Segment Open
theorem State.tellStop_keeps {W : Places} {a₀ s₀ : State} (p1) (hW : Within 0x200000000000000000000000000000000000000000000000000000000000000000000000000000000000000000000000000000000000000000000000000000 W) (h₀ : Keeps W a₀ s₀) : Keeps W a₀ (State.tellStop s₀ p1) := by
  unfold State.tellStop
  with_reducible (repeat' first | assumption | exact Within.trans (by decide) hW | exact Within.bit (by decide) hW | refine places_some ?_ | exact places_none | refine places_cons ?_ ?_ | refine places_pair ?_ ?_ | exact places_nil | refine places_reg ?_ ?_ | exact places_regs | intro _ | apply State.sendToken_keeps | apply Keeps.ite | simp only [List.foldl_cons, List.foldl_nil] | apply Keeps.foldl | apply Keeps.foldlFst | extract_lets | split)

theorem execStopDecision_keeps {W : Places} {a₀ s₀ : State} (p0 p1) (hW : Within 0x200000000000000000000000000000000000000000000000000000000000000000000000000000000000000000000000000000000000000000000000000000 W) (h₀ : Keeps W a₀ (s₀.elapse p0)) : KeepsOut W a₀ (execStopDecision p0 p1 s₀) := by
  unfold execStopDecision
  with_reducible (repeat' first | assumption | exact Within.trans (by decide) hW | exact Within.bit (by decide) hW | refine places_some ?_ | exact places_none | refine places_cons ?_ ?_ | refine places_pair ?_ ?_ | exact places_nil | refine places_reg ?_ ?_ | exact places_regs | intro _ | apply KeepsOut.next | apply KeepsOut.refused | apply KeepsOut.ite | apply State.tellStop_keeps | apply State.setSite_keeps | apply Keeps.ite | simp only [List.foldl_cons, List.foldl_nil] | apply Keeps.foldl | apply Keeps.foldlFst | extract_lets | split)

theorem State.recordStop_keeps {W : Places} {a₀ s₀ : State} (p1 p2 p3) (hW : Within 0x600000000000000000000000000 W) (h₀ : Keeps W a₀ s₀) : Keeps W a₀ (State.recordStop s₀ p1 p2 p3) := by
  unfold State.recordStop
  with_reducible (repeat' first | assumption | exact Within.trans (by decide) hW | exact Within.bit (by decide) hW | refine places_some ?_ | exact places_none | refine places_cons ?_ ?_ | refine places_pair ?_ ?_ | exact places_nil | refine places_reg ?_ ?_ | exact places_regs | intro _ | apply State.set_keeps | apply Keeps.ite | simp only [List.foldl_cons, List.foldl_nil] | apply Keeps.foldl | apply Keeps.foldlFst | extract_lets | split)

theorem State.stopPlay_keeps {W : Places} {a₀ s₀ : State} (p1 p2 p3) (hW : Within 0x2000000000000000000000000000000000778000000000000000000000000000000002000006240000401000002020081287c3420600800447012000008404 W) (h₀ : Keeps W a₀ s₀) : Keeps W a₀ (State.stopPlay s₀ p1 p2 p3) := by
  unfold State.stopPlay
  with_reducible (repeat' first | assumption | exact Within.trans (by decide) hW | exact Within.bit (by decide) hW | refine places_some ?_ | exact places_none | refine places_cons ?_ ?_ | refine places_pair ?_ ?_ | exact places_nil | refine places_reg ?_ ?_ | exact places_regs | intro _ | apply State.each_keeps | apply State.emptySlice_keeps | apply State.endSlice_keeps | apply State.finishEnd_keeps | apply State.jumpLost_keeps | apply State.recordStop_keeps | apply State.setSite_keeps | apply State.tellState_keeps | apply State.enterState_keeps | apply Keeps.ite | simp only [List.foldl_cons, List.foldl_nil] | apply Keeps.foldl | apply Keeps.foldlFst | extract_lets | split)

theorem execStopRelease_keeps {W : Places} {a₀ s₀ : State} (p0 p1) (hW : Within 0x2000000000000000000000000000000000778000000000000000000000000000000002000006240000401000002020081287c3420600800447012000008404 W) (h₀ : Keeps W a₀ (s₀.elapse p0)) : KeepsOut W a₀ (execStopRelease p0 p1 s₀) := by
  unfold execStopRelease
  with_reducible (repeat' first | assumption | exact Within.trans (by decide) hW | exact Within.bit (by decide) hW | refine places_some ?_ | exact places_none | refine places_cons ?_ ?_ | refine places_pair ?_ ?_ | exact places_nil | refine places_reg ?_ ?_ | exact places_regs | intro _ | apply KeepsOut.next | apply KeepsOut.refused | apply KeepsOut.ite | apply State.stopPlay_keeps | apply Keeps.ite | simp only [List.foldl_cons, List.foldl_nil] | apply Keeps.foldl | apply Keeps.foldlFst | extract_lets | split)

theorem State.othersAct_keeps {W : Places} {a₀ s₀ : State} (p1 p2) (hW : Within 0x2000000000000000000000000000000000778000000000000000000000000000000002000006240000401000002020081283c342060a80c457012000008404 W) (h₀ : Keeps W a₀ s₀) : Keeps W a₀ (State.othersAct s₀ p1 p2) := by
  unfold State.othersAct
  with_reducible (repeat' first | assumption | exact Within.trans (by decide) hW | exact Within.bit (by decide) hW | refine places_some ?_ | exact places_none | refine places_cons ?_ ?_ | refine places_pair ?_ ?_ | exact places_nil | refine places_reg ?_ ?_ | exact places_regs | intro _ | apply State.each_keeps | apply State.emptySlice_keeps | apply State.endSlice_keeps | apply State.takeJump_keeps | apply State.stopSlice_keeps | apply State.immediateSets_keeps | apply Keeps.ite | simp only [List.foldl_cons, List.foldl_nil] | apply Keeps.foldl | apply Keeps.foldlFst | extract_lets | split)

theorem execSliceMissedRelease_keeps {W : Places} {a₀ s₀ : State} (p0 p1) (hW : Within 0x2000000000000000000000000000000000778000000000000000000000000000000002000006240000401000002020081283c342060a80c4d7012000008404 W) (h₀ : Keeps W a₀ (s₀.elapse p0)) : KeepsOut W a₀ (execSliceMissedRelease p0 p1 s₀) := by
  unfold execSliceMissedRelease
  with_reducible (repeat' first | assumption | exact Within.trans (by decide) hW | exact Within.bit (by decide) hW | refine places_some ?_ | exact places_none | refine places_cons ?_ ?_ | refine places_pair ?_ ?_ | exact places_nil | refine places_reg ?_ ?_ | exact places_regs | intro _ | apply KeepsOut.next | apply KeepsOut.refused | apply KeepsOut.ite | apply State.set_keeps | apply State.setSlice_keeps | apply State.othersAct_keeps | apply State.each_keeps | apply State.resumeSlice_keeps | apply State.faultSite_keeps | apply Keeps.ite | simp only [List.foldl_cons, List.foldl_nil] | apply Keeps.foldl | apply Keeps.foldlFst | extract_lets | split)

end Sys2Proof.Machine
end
Segment Closed
● YOUR TASK
Copy out the entries. Change nothing.

● ANSWER AREA
theorem State.tellStop_keeps {W : Places} {a₀ s₀ : State} (p1) (hW : Within 0x200000000000000000000000000000000000000000000000000000000000000000000000000000000000000000000000000000000000000000000000000000 W) (h₀ : Keeps W a₀ s₀) : Keeps W a₀ (State.tellStop s₀ p1) := by
  unfold State.tellStop
  with_reducible (repeat' first | assumption | exact Within.trans (by decide) hW | exact Within.bit (by decide) hW | refine places_some ?_ | exact places_none | refine places_cons ?_ ?_ | refine places_pair ?_ ?_ | exact places_nil | refine places_reg ?_ ?_ | exact places_regs | intro _ | apply State.sendToken_keeps | apply Keeps.ite | simp only [List.foldl_cons, List.foldl_nil] | apply Keeps.foldl | apply Keeps.foldlFst | extract_lets | split)

theorem execStopDecision_keeps {W : Places} {a₀ s₀ : State} (p0 p1) (hW : Within 0x200000000000000000000000000000000000000000000000000000000000000000000000000000000000000000000000000000000000000000000000000000 W) (h₀ : Keeps W a₀ (s₀.elapse p0)) : KeepsOut W a₀ (execStopDecision p0 p1 s₀) := by
  unfold execStopDecision
  with_reducible (repeat' first | assumption | exact Within.trans (by decide) hW | exact Within.bit (by decide) hW | refine places_some ?_ | exact places_none | refine places_cons ?_ ?_ | refine places_pair ?_ ?_ | exact places_nil | refine places_reg ?_ ?_ | exact places_regs | intro _ | apply KeepsOut.next | apply KeepsOut.refused | apply KeepsOut.ite | apply State.tellStop_keeps | apply State.setSite_keeps | apply Keeps.ite | simp only [List.foldl_cons, List.foldl_nil] | apply Keeps.foldl | apply Keeps.foldlFst | extract_lets | split)

theorem State.recordStop_keeps {W : Places} {a₀ s₀ : State} (p1 p2 p3) (hW : Within 0x600000000000000000000000000 W) (h₀ : Keeps W a₀ s₀) : Keeps W a₀ (State.recordStop s₀ p1 p2 p3) := by
  unfold State.recordStop
  with_reducible (repeat' first | assumption | exact Within.trans (by decide) hW | exact Within.bit (by decide) hW | refine places_some ?_ | exact places_none | refine places_cons ?_ ?_ | refine places_pair ?_ ?_ | exact places_nil | refine places_reg ?_ ?_ | exact places_regs | intro _ | apply State.set_keeps | apply Keeps.ite | simp only [List.foldl_cons, List.foldl_nil] | apply Keeps.foldl | apply Keeps.foldlFst | extract_lets | split)

theorem State.stopPlay_keeps {W : Places} {a₀ s₀ : State} (p1 p2 p3) (hW : Within 0x2000000000000000000000000000000000778000000000000000000000000000000002000006240000401000002020081287c3420600800447012000008404 W) (h₀ : Keeps W a₀ s₀) : Keeps W a₀ (State.stopPlay s₀ p1 p2 p3) := by
  unfold State.stopPlay
  with_reducible (repeat' first | assumption | exact Within.trans (by decide) hW | exact Within.bit (by decide) hW | refine places_some ?_ | exact places_none | refine places_cons ?_ ?_ | refine places_pair ?_ ?_ | exact places_nil | refine places_reg ?_ ?_ | exact places_regs | intro _ | apply State.each_keeps | apply State.emptySlice_keeps | apply State.endSlice_keeps | apply State.finishEnd_keeps | apply State.jumpLost_keeps | apply State.recordStop_keeps | apply State.setSite_keeps | apply State.tellState_keeps | apply State.enterState_keeps | apply Keeps.ite | simp only [List.foldl_cons, List.foldl_nil] | apply Keeps.foldl | apply Keeps.foldlFst | extract_lets | split)

theorem execStopRelease_keeps {W : Places} {a₀ s₀ : State} (p0 p1) (hW : Within 0x2000000000000000000000000000000000778000000000000000000000000000000002000006240000401000002020081287c3420600800447012000008404 W) (h₀ : Keeps W a₀ (s₀.elapse p0)) : KeepsOut W a₀ (execStopRelease p0 p1 s₀) := by
  unfold execStopRelease
  with_reducible (repeat' first | assumption | exact Within.trans (by decide) hW | exact Within.bit (by decide) hW | refine places_some ?_ | exact places_none | refine places_cons ?_ ?_ | refine places_pair ?_ ?_ | exact places_nil | refine places_reg ?_ ?_ | exact places_regs | intro _ | apply KeepsOut.next | apply KeepsOut.refused | apply KeepsOut.ite | apply State.stopPlay_keeps | apply Keeps.ite | simp only [List.foldl_cons, List.foldl_nil] | apply Keeps.foldl | apply Keeps.foldlFst | extract_lets | split)

theorem State.othersAct_keeps {W : Places} {a₀ s₀ : State} (p1 p2) (hW : Within 0x2000000000000000000000000000000000778000000000000000000000000000000002000006240000401000002020081283c342060a80c457012000008404 W) (h₀ : Keeps W a₀ s₀) : Keeps W a₀ (State.othersAct s₀ p1 p2) := by
  unfold State.othersAct
  with_reducible (repeat' first | assumption | exact Within.trans (by decide) hW | exact Within.bit (by decide) hW | refine places_some ?_ | exact places_none | refine places_cons ?_ ?_ | refine places_pair ?_ ?_ | exact places_nil | refine places_reg ?_ ?_ | exact places_regs | intro _ | apply State.each_keeps | apply State.emptySlice_keeps | apply State.endSlice_keeps | apply State.takeJump_keeps | apply State.stopSlice_keeps | apply State.immediateSets_keeps | apply Keeps.ite | simp only [List.foldl_cons, List.foldl_nil] | apply Keeps.foldl | apply Keeps.foldlFst | extract_lets | split)

theorem execSliceMissedRelease_keeps {W : Places} {a₀ s₀ : State} (p0 p1) (hW : Within 0x2000000000000000000000000000000000778000000000000000000000000000000002000006240000401000002020081283c342060a80c4d7012000008404 W) (h₀ : Keeps W a₀ (s₀.elapse p0)) : KeepsOut W a₀ (execSliceMissedRelease p0 p1 s₀) := by
  unfold execSliceMissedRelease
  with_reducible (repeat' first | assumption | exact Within.trans (by decide) hW | exact Within.bit (by decide) hW | refine places_some ?_ | exact places_none | refine places_cons ?_ ?_ | refine places_pair ?_ ?_ | exact places_nil | refine places_reg ?_ ?_ | exact places_regs | intro _ | apply KeepsOut.next | apply KeepsOut.refused | apply KeepsOut.ite | apply State.set_keeps | apply State.setSlice_keeps | apply State.othersAct_keeps | apply State.each_keeps | apply State.resumeSlice_keeps | apply State.faultSite_keeps | apply Keeps.ite | simp only [List.foldl_cons, List.foldl_nil] | apply Keeps.foldl | apply Keeps.foldlFst | extract_lets | split)

end Sys2Proof.Machine
end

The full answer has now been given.